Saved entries
┌──

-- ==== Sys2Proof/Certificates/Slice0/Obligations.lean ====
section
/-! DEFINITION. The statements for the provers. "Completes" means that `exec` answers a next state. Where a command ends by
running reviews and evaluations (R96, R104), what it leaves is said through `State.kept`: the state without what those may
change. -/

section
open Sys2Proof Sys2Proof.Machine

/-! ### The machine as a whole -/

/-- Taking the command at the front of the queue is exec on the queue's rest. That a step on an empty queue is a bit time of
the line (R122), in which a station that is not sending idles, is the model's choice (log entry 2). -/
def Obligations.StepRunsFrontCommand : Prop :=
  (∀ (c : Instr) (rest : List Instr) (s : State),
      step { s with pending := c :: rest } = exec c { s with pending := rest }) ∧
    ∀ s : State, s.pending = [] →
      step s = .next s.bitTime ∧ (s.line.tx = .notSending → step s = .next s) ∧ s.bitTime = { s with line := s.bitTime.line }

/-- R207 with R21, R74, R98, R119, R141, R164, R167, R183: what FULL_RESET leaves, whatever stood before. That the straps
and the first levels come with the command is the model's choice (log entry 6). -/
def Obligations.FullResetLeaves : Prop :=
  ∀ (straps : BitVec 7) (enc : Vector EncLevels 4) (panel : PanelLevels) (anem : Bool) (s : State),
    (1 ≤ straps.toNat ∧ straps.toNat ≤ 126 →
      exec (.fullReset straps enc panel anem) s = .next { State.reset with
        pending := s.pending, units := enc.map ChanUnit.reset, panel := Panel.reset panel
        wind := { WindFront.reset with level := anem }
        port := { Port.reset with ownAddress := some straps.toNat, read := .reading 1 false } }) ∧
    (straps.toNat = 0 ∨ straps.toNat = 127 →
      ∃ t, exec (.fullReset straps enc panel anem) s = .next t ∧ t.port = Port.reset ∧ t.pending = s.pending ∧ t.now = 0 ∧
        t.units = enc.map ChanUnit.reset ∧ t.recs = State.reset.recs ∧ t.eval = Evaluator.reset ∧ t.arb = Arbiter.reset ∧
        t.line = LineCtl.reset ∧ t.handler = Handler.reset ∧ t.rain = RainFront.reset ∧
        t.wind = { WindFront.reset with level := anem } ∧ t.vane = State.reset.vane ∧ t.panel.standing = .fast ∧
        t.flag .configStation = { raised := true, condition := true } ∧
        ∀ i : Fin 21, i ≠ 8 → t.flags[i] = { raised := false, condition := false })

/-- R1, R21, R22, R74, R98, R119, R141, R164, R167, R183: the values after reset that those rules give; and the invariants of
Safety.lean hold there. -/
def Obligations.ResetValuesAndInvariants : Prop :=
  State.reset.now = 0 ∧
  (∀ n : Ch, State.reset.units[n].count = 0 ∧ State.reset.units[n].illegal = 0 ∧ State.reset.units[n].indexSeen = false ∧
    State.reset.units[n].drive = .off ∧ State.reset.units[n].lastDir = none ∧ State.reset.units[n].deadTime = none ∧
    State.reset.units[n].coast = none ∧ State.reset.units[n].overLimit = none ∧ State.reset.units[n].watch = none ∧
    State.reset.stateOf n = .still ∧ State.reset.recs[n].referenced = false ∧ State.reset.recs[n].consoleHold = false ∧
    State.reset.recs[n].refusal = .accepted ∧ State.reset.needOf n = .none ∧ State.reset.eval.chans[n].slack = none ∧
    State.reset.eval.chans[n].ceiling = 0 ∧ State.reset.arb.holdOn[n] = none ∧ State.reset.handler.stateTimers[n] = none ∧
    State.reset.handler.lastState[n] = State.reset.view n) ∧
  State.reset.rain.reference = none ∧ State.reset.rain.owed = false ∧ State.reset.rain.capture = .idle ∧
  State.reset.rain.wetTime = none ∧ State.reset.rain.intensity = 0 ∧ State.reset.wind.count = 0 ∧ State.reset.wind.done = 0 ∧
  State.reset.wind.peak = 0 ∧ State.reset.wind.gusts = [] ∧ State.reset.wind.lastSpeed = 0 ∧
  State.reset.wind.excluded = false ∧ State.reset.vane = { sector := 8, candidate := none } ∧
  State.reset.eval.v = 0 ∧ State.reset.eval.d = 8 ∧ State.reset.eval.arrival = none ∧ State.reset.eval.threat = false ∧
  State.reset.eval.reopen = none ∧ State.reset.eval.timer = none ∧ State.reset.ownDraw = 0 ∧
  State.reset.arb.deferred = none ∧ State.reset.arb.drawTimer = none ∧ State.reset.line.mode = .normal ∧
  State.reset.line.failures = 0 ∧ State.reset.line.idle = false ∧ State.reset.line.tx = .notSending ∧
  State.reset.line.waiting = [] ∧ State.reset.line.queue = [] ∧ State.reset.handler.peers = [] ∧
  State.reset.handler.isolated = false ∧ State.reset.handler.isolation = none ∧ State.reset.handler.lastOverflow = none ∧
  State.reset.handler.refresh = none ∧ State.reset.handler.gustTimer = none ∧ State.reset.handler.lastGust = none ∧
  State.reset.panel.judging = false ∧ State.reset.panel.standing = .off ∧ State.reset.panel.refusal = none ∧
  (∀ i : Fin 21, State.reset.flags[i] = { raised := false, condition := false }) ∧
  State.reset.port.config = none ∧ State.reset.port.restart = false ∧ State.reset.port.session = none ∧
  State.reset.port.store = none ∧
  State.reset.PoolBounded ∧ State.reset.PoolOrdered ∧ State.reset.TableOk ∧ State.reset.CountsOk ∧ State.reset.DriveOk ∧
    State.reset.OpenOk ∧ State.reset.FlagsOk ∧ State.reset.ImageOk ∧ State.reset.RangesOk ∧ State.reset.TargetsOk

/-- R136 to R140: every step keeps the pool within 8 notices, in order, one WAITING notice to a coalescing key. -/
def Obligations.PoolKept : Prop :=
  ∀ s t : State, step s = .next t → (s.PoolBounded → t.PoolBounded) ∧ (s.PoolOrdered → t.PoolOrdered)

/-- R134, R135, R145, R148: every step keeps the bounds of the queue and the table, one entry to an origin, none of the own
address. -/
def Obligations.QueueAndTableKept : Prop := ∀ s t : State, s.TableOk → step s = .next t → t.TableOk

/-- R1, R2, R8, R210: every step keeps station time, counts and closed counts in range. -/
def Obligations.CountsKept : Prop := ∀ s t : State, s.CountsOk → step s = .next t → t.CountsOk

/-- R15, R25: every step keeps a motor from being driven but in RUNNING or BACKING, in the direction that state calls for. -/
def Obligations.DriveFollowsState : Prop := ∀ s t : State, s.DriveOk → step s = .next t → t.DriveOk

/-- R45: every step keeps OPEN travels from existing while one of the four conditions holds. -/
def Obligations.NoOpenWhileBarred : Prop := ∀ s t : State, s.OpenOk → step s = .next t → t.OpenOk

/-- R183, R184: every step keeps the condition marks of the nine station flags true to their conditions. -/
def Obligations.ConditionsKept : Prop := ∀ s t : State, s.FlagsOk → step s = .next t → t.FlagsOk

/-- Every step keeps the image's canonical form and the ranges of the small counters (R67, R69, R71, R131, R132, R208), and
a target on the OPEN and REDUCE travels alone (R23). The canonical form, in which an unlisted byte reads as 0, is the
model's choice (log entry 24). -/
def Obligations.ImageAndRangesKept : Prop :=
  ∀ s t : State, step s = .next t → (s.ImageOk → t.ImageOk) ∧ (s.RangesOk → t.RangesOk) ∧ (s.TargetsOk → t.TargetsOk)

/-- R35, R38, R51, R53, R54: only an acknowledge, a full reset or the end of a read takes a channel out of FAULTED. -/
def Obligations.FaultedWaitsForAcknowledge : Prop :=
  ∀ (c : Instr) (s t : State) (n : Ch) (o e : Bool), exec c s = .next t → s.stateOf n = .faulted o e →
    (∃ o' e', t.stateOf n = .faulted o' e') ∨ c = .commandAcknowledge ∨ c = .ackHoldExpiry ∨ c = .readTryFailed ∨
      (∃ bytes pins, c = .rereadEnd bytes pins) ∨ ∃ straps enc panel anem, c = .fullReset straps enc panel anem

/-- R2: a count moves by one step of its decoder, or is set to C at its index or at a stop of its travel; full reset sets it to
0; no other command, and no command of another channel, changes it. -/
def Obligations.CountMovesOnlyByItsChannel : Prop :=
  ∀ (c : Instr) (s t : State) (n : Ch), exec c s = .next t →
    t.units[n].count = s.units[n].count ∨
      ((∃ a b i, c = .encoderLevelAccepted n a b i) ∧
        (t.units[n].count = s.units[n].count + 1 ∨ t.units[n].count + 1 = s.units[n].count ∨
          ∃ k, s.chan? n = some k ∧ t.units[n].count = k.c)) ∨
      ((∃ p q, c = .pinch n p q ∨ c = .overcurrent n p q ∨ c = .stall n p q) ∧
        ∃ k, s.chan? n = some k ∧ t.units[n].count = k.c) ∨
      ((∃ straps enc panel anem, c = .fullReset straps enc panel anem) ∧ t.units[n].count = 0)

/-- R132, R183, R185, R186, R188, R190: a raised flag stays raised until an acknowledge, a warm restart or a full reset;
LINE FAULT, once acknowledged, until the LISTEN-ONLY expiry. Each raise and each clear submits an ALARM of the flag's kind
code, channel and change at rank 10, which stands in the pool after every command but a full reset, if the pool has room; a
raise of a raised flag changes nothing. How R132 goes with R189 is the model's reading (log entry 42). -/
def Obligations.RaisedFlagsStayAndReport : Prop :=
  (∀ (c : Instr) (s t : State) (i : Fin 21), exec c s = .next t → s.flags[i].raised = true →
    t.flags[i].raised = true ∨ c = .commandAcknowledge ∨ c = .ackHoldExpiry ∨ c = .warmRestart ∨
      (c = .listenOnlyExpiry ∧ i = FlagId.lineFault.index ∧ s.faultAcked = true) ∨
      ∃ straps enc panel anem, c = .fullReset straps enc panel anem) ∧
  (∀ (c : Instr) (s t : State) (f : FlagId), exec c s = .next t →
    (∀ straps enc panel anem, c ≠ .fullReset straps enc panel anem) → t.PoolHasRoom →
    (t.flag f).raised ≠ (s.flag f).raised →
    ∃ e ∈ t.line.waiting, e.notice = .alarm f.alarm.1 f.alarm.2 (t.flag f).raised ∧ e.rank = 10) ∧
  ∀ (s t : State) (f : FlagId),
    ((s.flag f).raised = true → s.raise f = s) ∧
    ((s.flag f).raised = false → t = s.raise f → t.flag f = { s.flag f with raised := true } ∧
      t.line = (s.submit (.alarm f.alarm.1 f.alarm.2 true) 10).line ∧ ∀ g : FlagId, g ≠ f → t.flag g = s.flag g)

└──

*Exercise*
Look back at the entries above. Retype the line with "coalescing key. -/", the line with "address. -/", and all lines in between.

*Solution for this problem*
/-- R136 to R140: every step keeps the pool within 8 notices, in order, one WAITING notice to a coalescing key. -/
def Obligations.PoolKept : Prop :=
  ∀ s t : State, step s = .next t → (s.PoolBounded → t.PoolBounded) ∧ (s.PoolOrdered → t.PoolOrdered)

/-- R134, R135, R145, R148: every step keeps the bounds of the queue and the table, one entry to an origin, none of the own
address. -/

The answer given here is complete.